Comparison between ICU
and JDK: What's the difference?
- This is one of our most popular question. Please refer to
our comparison chart.
How can I get the version information of ICU4J library on my system?
You can get the ICU4J version information by public API class com.ibm.icu.util.VersionInfo
. The static field VersionInfo.ICU_VERSION
contains the current ICU4J library version information.
Since ICU4J 4.6, ICU4J jar file includes Main-Class that prints out the ICU version information like below -$ java -jar icu4j.jarInternational Component for Unicode for Java 4.8Implementation Version: 4.8Unicode Data Version: 6.0CLDR Data Version: 2.0Time Zone Data Version: 2011g
I'm using ICU4J 3.X, but planning to upgrade ICU4J version to 4.X soon. What should I do for the migration?
The first two digits of ICU version number represent a reference release version. Also all reference releases have even number at the second digit, such as 3.8, 4.4 and 4.8 (odd number at the second digit is reserved for development milestones, such as 4.7). The first digit alone has no special meanings, therefore, upgrade from 3.8 to 4.0 is nothing much different from upgrading from 4.0 to 4.2. (See the user guide section Version Numbers in ICU
for the details)
In general, two different reference releases are not binary compatible (i.e. drop-in jar file replacement would not work). To use a new reference version of ICU4J, you should rebuild your application with the new ICU4J library. ICU project has the API compatibility policy
. As long as you're using ICU APIs marked as @stable in the API reference documentation, your application should successfully compile with the new reference version of ICU4J library without any source code modifications. (Note: ICU project team may retract APIs previously marked as @stable by well-defined process. But this is very rare case.) However, you might still need to review the usage of ICU4J APIs especially when your application set a certain assumption on the behavior of APIs driven by Unicode or locale data. For example, a date format pattern used for locale X might not be exactly same with the pattern in a new version.
How can I see all API changes between two different ICU versions?
For every ICU4J release, we publish APIChangeReport.html which captures all API changes since previous reference release. For example, ICU4J 4.8 release includes the API change report
against ICU4J 4.6. However, someone may want to see the changes between the current release and much older ICU4J version. For example, you're currently using ICU4J 4.4 and considering to upgrade to ICU4J 4.8. In this case, you can generate a change report page by following steps.

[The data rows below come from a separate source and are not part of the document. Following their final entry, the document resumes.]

theorem Inv.storeWord {s : State} (h : Inv s) {a : Nat} (ha : a + 3 < 2 ^ 36) (x : Word) : Inv (s.storeWord a x) :=
  h.setMem (writeWord_wf h.2.2.2.2.2.2.2.1 _ ha)

/-- The reads of each width. -/
theorem keeps_loads {s : State} (h : Inv s) (asi : Asi) (ea : Word) :
    AccessKeeps s (loadByte s asi ea) ∧ AccessKeeps s (loadHalf s asi ea) ∧ AccessKeeps s (loadWord s asi ea)
    ∧ AccessKeeps s (loadDouble s asi ea) := by
  have hr := keeps_resolve h asi ea .load
  refine ⟨?_, ?_, ?_, ?_⟩
  · exact accessKeeps_bind (keeps_asMemory hr) fun a t _ ht hc => accessKeeps_ok ht hc
  · exact accessKeeps_bind (keeps_asMemory hr) fun a t _ ht hc => accessKeeps_ok ht hc
  · refine accessKeeps_bind hr fun p t _ ht hc => ?_
    cases p
    · exact accessKeeps_ok ht hc
    · exact (keeps_readRegister ht _).of_eq hc
  · refine accessKeeps_bind hr fun p t _ ht hc => ?_
    split
    · exact accessKeeps_ok ht hc
    · refine accessKeeps_bind ((keeps_readRegister ht _).of_eq hc) fun a u _ hu hc' => ?_
      refine accessKeeps_bind ((keeps_readRegister hu _).of_eq hc') fun a v _ hv hc'' => accessKeeps_ok hv hc''
    · exact accessKeeps_refused

theorem asMemory_ok {x : Access Place} {pa : Nat} {t : State} (h : asMemory x = .ok pa t) : x = .ok (.memory pa) t := by
  obtain ⟨p, u, h1, h2⟩ := Access.bind_eq_ok h
  cases p
  · injection h2 with e1 e2; subst e1 e2; exact h1
  · cases h2

/-- The writes of each width, aligned. -/
theorem keeps_puts {s : State} (h : Inv s) (asi : Asi) (ea : Word) :
    (∀ x, AccessKeeps s (putByte s asi ea x))
    ∧ (ea.toNat % 2 = 0 → ∀ x, AccessKeeps s (putHalf s asi ea x))
    ∧ (ea.toNat % 4 = 0 → ∀ x, AccessKeeps s (putWord s asi ea x))
    ∧ (ea.toNat % 8 = 0 → ∀ x y, AccessKeeps s (putDouble s asi ea x y))
    ∧ AccessKeeps s (testAndSet s asi ea)
    ∧ (ea.toNat % 4 = 0 → ∀ x, AccessKeeps s (exchange s asi ea x)) := by
  have hr := fun kind => keeps_resolve h asi ea kind
  refine ⟨?_, ?_, ?_, ?_, ?_, ?_⟩
  · intro x
    refine accessKeeps_bind (keeps_asMemory (hr .store)) fun a t e ht hc => ?_
    obtain ⟨-, -, hb, -⟩ := Reaches.spec (show Reaches s asi ea .store a t from asMemory_ok e)
    exact accessKeeps_ok (ht.storeByte hb _) hc
  · intro hal x
    refine accessKeeps_bind (keeps_asMemory (hr .store)) fun a t e ht hc => ?_
    obtain ⟨-, hm, hb, -⟩ := Reaches.spec (show Reaches s asi ea .store a t from asMemory_ok e)
    exact accessKeeps_ok (ht.storeHalf (by omega) _) hc
  · intro hal x
    refine accessKeeps_bind (hr .store) fun p t e ht hc => ?_
    cases p with
    | memory a =>
      obtain ⟨-, hm, hb, -⟩ := Reaches.spec (show Reaches s asi ea .store a t from e)
      exact accessKeeps_ok (ht.storeWord (by omega) _) hc
    | register r => exact (keeps_writeRegister ht r x).of_eq hc
  · intro hal x y
    refine accessKeeps_bind (hr .store) fun p t e ht hc => ?_
    split
    · rename_i a
      obtain ⟨-, hm, hb, -⟩ := Reaches.spec (show Reaches s asi ea .store a t from e)
      exact accessKeeps_ok ((ht.storeWord (by omega) _).storeWord (by omega) _) hc
    · exact accessKeeps_bind ((keeps_writeRegister ht _ _).of_eq hc) fun a u _ hu hc' =>
      (keeps_writeRegister hu _ _).of_eq hc'
    · exact accessKeeps_refused
  · refine accessKeeps_bind (keeps_asMemory (hr .atomic)) fun a t e ht hc => ?_
    obtain ⟨-, -, hb, -⟩ := Reaches.spec (show Reaches s asi ea .atomic a t from asMemory_ok e)
    exact accessKeeps_ok (ht.storeByte hb _) hc
  · intro hal x
    refine accessKeeps_bind (keeps_asMemory (hr .atomic)) fun a t e ht hc => ?_
    obtain ⟨-, hm, hb, -⟩ := Reaches.spec (show Reaches s asi ea .atomic a t from asMemory_ok e)
    exact accessKeeps_ok (ht.storeWord (by omega) _) hc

- Download ICU4J 4.8 source package archive from ICU 4.8 download page and extract files to your local system. (Alternatively, you can export ICU4J 4.8 from the ICU SVN repository. For ICU SVN repository access, please refer this page)

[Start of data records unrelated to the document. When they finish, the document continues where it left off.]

-- ==== Sys2Proof/Tests/Slice0.lean ====
section
/-! SUPPORT. Small tests: words of the spec's encodings decode, ill-formed terms are refused, one step of each instruction
gives the spec's worked values (spec/95_test_vectors.md, spec/96_test_vectors_derived.md), and the hypotheses of every
statement can be met. -/

namespace Sys2Proof.Tests

open Sys2Proof Sys2Proof.Machine

/-! ## Decoding: one word per row of spec/opcode_table.json, written from its encoding -/

theorem test_decode_branches1 : ∀ p ∈ ([
    (0b01010010001101000101011001111000, .call 0x12345678#30),
    (0b00000110000000010010001101000101, .unimp 3#5 0x12345#22),
    (0b00010011001010111100110111101111, .sethi 9#5 0x2BCDEF#22),
    (0b00010000100000000000000000000101, .ba false 5#22),
    (0b00100000101111111111111111111110, .bn true 0x3FFFFE#22),
    (0b00010010100000000000000000000101, .bne false 5#22),
    (0b00100010101111111111111111111110, .be true 0x3FFFFE#22),
    (0b00010100100000000000000000000101, .bg false 5#22),
    (0b00100100101111111111111111111110, .ble true 0x3FFFFE#22),
    (0b00010110100000000000000000000101, .bge false 5#22),
    (0b00100110101111111111111111111110, .bl true 0x3FFFFE#22),
    (0b00011000100000000000000000000101, .bgu false 5#22),
    (0b00101000101111111111111111111110, .bleu true 0x3FFFFE#22),
    (0b00011010100000000000000000000101, .bcc false 5#22),
    (0b00101010101111111111111111111110, .bcs true 0x3FFFFE#22),
    (0b00011100100000000000000000000101, .bpos false 5#22),
    (0b00101100101111111111111111111110, .bneg true 0x3FFFFE#22),
    (0b00011110100000000000000000000101, .bvc false 5#22)] : List (Nat × Instr)),
    decodeTableWord 32 p.1 = some p.2 := by decide

theorem test_decode_branches2 : ∀ p ∈ ([
    (0b00101110101111111111111111111110, .bvs true 0x3FFFFE#22),
    (0b00010101100000000000000000000111, .fbfcc false 0xA#4 7#22),
    (0b00110101110000000000000000000111, .cbccc true 0xA#4 7#22)] : List (Nat × Instr)),
    decodeTableWord 32 p.1 = some p.2 := by decide

theorem test_decode_traps : ∀ p ∈ ([
    (0b10010001110100101000000000001011, .ta 10#5 (.reg 11#5)),
    (0b10000001110100101010000001010101, .tn 10#5 (.imm 0x55#7)),
    (0b10010011110100101000000000001011, .tne 10#5 (.reg 11#5)),
    (0b10000011110100101010000001010101, .te 10#5 (.imm 0x55#7)),
    (0b10010101110100101000000000001011, .tg 10#5 (.reg 11#5)),
    (0b10000101110100101010000001010101, .tle 10#5 (.imm 0x55#7)),
    (0b10010111110100101000000000001011, .tge 10#5 (.reg 11#5)),
    (0b10000111110100101010000001010101, .tl 10#5 (.imm 0x55#7)),
    (0b10011001110100101000000000001011, .tgu 10#5 (.reg 11#5)),
    (0b10001001110100101010000001010101, .tleu 10#5 (.imm 0x55#7)),
    (0b10011011110100101000000000001011, .tcc 10#5 (.reg 11#5)),
    (0b10001011110100101010000001010101, .tcs 10#5 (.imm 0x55#7)),
    (0b10011101110100101000000000001011, .tpos 10#5 (.reg 11#5)),
    (0b10001101110100101010000001010101, .tneg 10#5 (.imm 0x55#7)),
    (0b10011111110100101000000000001011, .tvc 10#5 (.reg 11#5)),
    (0b10001111110100101010000001010101, .tvs 10#5 (.imm 0x55#7))] : List (Nat × Instr)),
    decodeTableWord 32 p.1 = some p.2 := by decide

theorem test_decode_arithmetic1 : ∀ p ∈ ([
    (0b10010010000000101000000000001011, .add 9#5 10#5 (.reg 11#5)),
    (0b10010010100000101011101010111100, .addcc 9#5 10#5 (.imm 0x1ABC#13)),
    (0b10010010010000101000000000001011, .addx 9#5 10#5 (.reg 11#5)),
    (0b10010010110000101011101010111100, .addxcc 9#5 10#5 (.imm 0x1ABC#13)),
    (0b10010010001000101000000000001011, .sub 9#5 10#5 (.reg 11#5)),
    (0b10010010101000101011101010111100, .subcc 9#5 10#5 (.imm 0x1ABC#13)),
    (0b10010010011000101000000000001011, .subx 9#5 10#5 (.reg 11#5)),
    (0b10010010111000101011101010111100, .subxcc 9#5 10#5 (.imm 0x1ABC#13)),
    (0b10010010000010101000000000001011, .and 9#5 10#5 (.reg 11#5)),
    (0b10010010100010101011101010111100, .andcc 9#5 10#5 (.imm 0x1ABC#13)),
    (0b10010010001010101000000000001011, .andn 9#5 10#5 (.reg 11#5)),
    (0b10010010101010101011101010111100, .andncc 9#5 10#5 (.imm 0x1ABC#13)),
    (0b10010010000100101000000000001011, .or 9#5 10#5 (.reg 11#5)),
    (0b10010010100100101011101010111100, .orcc 9#5 10#5 (.imm 0x1ABC#13)),
    (0b10010010001100101000000000001011, .orn 9#5 10#5 (.reg 11#5)),
    (0b10010010101100101011101010111100, .orncc 9#5 10#5 (.imm 0x1ABC#13)),
    (0b10010010000110101000000000001011, .xor 9#5 10#5 (.reg 11#5)),
    (0b10010010100110101011101010111100, .xorcc 9#5 10#5 (.imm 0x1ABC#13))] : List (Nat × Instr)),
    decodeTableWord 32 p.1 = some p.2 := by decide

theorem test_decode_arithmetic2 : ∀ p ∈ ([
    (0b10010010001110101000000000001011, .xnor 9#5 10#5 (.reg 11#5)),
    (0b10010010101110101011101010111100, .xnorcc 9#5 10#5 (.imm 0x1ABC#13)),
    (0b10010011001010101000000000001011, .sll 9#5 10#5 (.reg 11#5)),
    (0b10010011001100101010000000011101, .srl 9#5 10#5 (.imm 29#5)),
    (0b10010011001110101000000000001011, .sra 9#5 10#5 (.reg 11#5)),
    (0b10010011000000101011101010111100, .taddcc 9#5 10#5 (.imm 0x1ABC#13)),
    (0b10010011000010101000000000001011, .tsubcc 9#5 10#5 (.reg 11#5)),
    (0b10010011000100101011101010111100, .taddccTV 9#5 10#5 (.imm 0x1ABC#13)),
    (0b10010011000110101000000000001011, .tsubccTV 9#5 10#5 (.reg 11#5)),
    (0b10010011001000101011101010111100, .mulscc 9#5 10#5 (.imm 0x1ABC#13)),
    (0b10010010010100101000000000001011, .umul 9#5 10#5 (.reg 11#5)),
    (0b10010010110100101011101010111100, .umulcc 9#5 10#5 (.imm 0x1ABC#13)),
    (0b10010010010110101000000000001011, .smul 9#5 10#5 (.reg 11#5)),
    (0b10010010110110101011101010111100, .smulcc 9#5 10#5 (.imm 0x1ABC#13)),
    (0b10010010011100101000000000001011, .udiv 9#5 10#5 (.reg 11#5)),
    (0b10010010111100101011101010111100, .udivcc 9#5 10#5 (.imm 0x1ABC#13)),
    (0b10010010011110101000000000001011, .sdiv 9#5 10#5 (.reg 11#5)),
    (0b10010010111110101011101010111100, .sdivcc 9#5 10#5 (.imm 0x1ABC#13))] : List (Nat × Instr)),
    decodeTableWord 32 p.1 = some p.2 := by decide

theorem test_decode_arithmetic3 : ∀ p ∈ ([
    (0b10010011111000101000000000001011, .save 9#5 10#5 (.reg 11#5)),
    (0b10010011111010101011101010111100, .restore 9#5 10#5 (.imm 0x1ABC#13)),
    (0b10010010111010101000000000001011, .divscc 9#5 10#5 (.reg 11#5)),
    (0b10010011011000101011101010111100, .scan 9#5 10#5 (.imm 0x1ABC#13)),
    (0b10010011111100101000000000001011, .umac 9#5 10#5 (.reg 11#5)),
    (0b10010011011100101011101010111100, .umaccc 9#5 10#5 (.imm 0x1ABC#13)),
    (0b10010011111110101000000000001011, .smac 9#5 10#5 (.reg 11#5)),
    (0b10010011011110101011101010111100, .smaccc 9#5 10#5 (.imm 0x1ABC#13))] : List (Nat × Instr)),
    decodeTableWord 32 p.1 = some p.2 := by decide

theorem test_decode_system : ∀ p ∈ ([
    (0b10010011110000101000000000001011, .jmpl 9#5 10#5 (.reg 11#5)),
    (0b10000001110010101011101010111100, .rett 10#5 (.imm 0x1ABC#13)),
    (0b10010011010000000000000000000000, .rdy 9#5),
    (0b10000001010000111100000000000000, .stbar),
    (0b10010011010000101000000000000000, .rdasr 9#5 10#5),
    (0b10010011010010000000000000000000, .rdpsr 9#5),
    (0b10010011010100000000000000000000, .rdwim 9#5),
    (0b10010011010110000000000000000000, .rdtbr 9#5),
    (0b10000001100000101000000000001011, .wry 10#5 (.reg 11#5)),
    (0b10010011100000101011101010111100, .wrasr 9#5 10#5 (.imm 0x1ABC#13)),
    (0b10000011100010101000000000001011, .wrpsr 1#5 10#5 (.reg 11#5)),
    (0b10000001100100101011101010111100, .wrwim 10#5 (.imm 0x1ABC#13)),
    (0b10000001100110101000000000001011, .wrtbr 10#5 (.reg 11#5)),
    (0b10000001110110101011101010111100, .flush 10#5 (.imm 0x1ABC#13)),
    (0b10010011101000101010101010101011, .fpop1 9#5 10#5 0x155#9 11#5),
    (0b10010011101010101010101010101011, .fpop2 9#5 10#5 0x155#9 11#5),
    (0b10010011101100101010101010101011, .cpop1 9#5 10#5 0x155#9 11#5),
    (0b10010011101110101010101010101011, .cpop2 9#5 10#5 0x155#9 11#5)] : List (Nat × Instr)),
    decodeTableWord 32 p.1 = some p.2 := by decide

theorem test_decode_memory : ∀ p ∈ ([
    (0b11010010010010101000000000001011, .ldsb 9#5 10#5 (.reg 11#5)),
    (0b11010010010100101011101010111100, .ldsh 9#5 10#5 (.imm 0x1ABC#13)),
    (0b11010010000010101000000000001011, .ldub 9#5 10#5 (.reg 11#5)),
    (0b11010010000100101011101010111100, .lduh 9#5 10#5 (.imm 0x1ABC#13)),
    (0b11010010000000101000000000001011, .ld 9#5 10#5 (.reg 11#5)),
    (0b11010010000110101011101010111100, .ldd 9#5 10#5 (.imm 0x1ABC#13)),
    (0b11010010001010101000000000001011, .stb 9#5 10#5 (.reg 11#5)),
    (0b11010010001100101011101010111100, .sth 9#5 10#5 (.imm 0x1ABC#13)),
    (0b11010010001000101000000000001011, .st 9#5 10#5 (.reg 11#5)),
    (0b11010010001110101011101010111100, .std 9#5 10#5 (.imm 0x1ABC#13)),
    (0b11010010011010101000000000001011, .ldstub 9#5 10#5 (.reg 11#5)),
    (0b11010010011110101011101010111100, .swap 9#5 10#5 (.imm 0x1ABC#13))] : List (Nat × Instr)),
    decodeTableWord 32 p.1 = some p.2 := by decide

theorem test_decode_alternate : ∀ p ∈ ([
    (0b11010010110010101001000101101011, .ldsba 9#5 10#5 0x8B#8 11#5),
    (0b11010010110100101001000101101011, .ldsha 9#5 10#5 0x8B#8 11#5),
    (0b11010010100010101001000101101011, .lduba 9#5 10#5 0x8B#8 11#5),
    (0b11010010100100101001000101101011, .lduha 9#5 10#5 0x8B#8 11#5),
    (0b11010010100000101001000101101011, .lda 9#5 10#5 0x8B#8 11#5),
    (0b11010010100110101001000101101011, .ldda 9#5 10#5 0x8B#8 11#5),
    (0b11010010101010101001000101101011, .stba 9#5 10#5 0x8B#8 11#5),
    (0b11010010101100101001000101101011, .stha 9#5 10#5 0x8B#8 11#5),
    (0b11010010101000101001000101101011, .sta 9#5 10#5 0x8B#8 11#5),
    (0b11010010101110101001000101101011, .stda 9#5 10#5 0x8B#8 11#5),
    (0b11010010111010101001000101101011, .ldstuba 9#5 10#5 0x8B#8 11#5),
    (0b11010010111110101001000101101011, .swapa 9#5 10#5 0x8B#8 11#5)] : List (Nat × Instr)),
    decodeTableWord 32 p.1 = some p.2 := by decide

theorem test_decode_units : ∀ p ∈ ([
    (0b11010011000000101000000000001011, .ldf 9#5 10#5 (.reg 11#5)),
    (0b11010011000010101011101010111100, .ldfsr 9#5 10#5 (.imm 0x1ABC#13)),
    (0b11010011000110101000000000001011, .lddf 9#5 10#5 (.reg 11#5)),
    (0b11010011001000101011101010111100, .stf 9#5 10#5 (.imm 0x1ABC#13)),
    (0b11010011001010101000000000001011, .stfsr 9#5 10#5 (.reg 11#5)),
    (0b11010011001100101011101010111100, .stdfq 9#5 10#5 (.imm 0x1ABC#13)),
    (0b11010011001110101000000000001011, .stdf 9#5 10#5 (.reg 11#5)),
    (0b11010011100000101011101010111100, .ldc 9#5 10#5 (.imm 0x1ABC#13)),
    (0b11010011100010101000000000001011, .ldcsr 9#5 10#5 (.reg 11#5)),
    (0b11010011100110101011101010111100, .lddc 9#5 10#5 (.imm 0x1ABC#13)),
    (0b11010011101000101000000000001011, .stc 9#5 10#5 (.reg 11#5)),
    (0b11010011101010101011101010111100, .stcsr 9#5 10#5 (.imm 0x1ABC#13)),
    (0b11010011101100101000000000001011, .stdcq 9#5 10#5 (.reg 11#5)),
    (0b11010011101110101011101010111100, .stdc 9#5 10#5 (.imm 0x1ABC#13))] : List (Nat × Instr)),
    decodeTableWord 32 p.1 = some p.2 := by decide

/-- Words that the spec prints in its examples (spec/95_test_vectors.md section 1, spec/96_test_vectors_derived.md). -/
theorem test_decode_examples : ∀ p ∈ ([
    (0x12800003, .bne false 3#22), (0x30800004, .ba true 4#22), (0x01000000, .sethi 0#5 0#22),
    (0x81C3E008, .jmpl 0#5 15#5 (.imm 8#13)), (0x81CC8000, .rett 18#5 (.reg 0#5)), (0x91D02003, .ta 0#5 (.imm 3#7)),
    (0x8143C000, .stbar), (0x83444000, .rdasr 1#5 17#5), (0xA3802001, .wrasr 17#5 0#5 (.imm 1#13)),
    (0x818820E0, .wrpsr 0#5 0#5 (.imm 0xE0#13)), (0x92EA400A, .divscc 9#5 9#5 (.reg 10#5)),
    (0x93623FFF, .scan 9#5 8#5 (.imm 0x1FFF#13)), (0xD0804FE0, .lda 8#5 1#5 0x7F#8 0#5)] : List (Nat × Instr)),
    decodeTableWord 32 p.1 = some p.2 := by decide

/-- Whether a word is refused for a reserved field, and whether it is no instruction. -/
def refusal : Decoded → Bool × Bool
  | .instr _ => (false, false)
  | .illegal => (false, true)
  | .altImmediate => (false, true)
  | .reserved => (true, false)

/-- Reserved bits of each kind are refused (spec/30_encoding.md R214), and unassigned codes trap (R213). -/
theorem test_decode_refused :
    [0x80020029, 0x952A2021, 0xB1D02003, 0x91D02083, 0x83902002, 0x81403000, 0x83482000].map
      (fun w => refusal (decode Config.reference (BitVec.ofNat 32 w))) = List.replicate 7 (true, false)
    ∧ [0x00400000, 0xC0400000, 0xC1C00000, 0xD0806000].map
      (fun w => refusal (decode Config.reference (BitVec.ofNat 32 w))) = List.replicate 4 (false, true) := by decide

/-! ## Well-formedness: an ill-formed term per check -/

def noOptions : Config := { Config.reference with divs := false, scan := false, mac := false, pwrpsr := false }

theorem test_illFormed_options : ∀ i ∈ ([.divscc 1#5 2#5 (.reg 3#5), .scan 1#5 2#5 (.reg 3#5), .umac 1#5 2#5 (.reg 3#5),
    .umaccc 1#5 2#5 (.reg 3#5), .smac 1#5 2#5 (.reg 3#5), .smaccc 1#5 2#5 (.reg 3#5), .wrpsr 1#5 2#5 (.reg 3#5)] : List Instr),
    i.wellFormed noOptions = false ∧ i.wellFormed Config.reference = true := by decide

- Set up ICU4J build environment as explained in readme.html included in the root directory of the source package archive.
- Edit build.properties in the root directory and change the property value api.report.prev.version from 46 to 44.
- Invoke ant target "apireport" (Note: If you compare ICU4J 4.4 or newer version against ICU4J 4.2 or older version, use target "apireportOld" instead)
- The output is generated at out/icu4j_compare_44_48.html.
Why do I need
- If your application displays or manipulates dates and times, and if you
want your application to run in countries outside of North America and western
Europe, you need to support the traditional calendar systems that are still in
use in some parts of the world. These classes provide that support while
conforming to the standard Java Calendar API, allowing you to code your
application once and have it work with any international calendar.
calendar do you support?
- Currently, our JapaneseCalendar is almost identical to the Gregorian
calendar, except that it follows the traditional conventions for year and era
names. In modern times, each emperor's reign is treated as an era, and years
are numbered from the start of that era. Historically each emperor's reign
would be divided up into several eras, or gengou. Currently, our era
data extends back to Haika, which began in 645 AD. In all other respects
(month and date, all of the time fields, etc.) the JapaneseCalendar class will
give results that are identical to GregorianCalendar.
Lunar calendars similar to the Chinese calendar have also been used in Japan
during various periods in history, but according to our sources they are not in
common use today. If you see a real need for a Japanese lunar calendar, and
especially if you know of any good references on how it differs from the
Chinese calendar, please let us know by posting a note on the mailing list.
really support the true lunar Islamic calendar?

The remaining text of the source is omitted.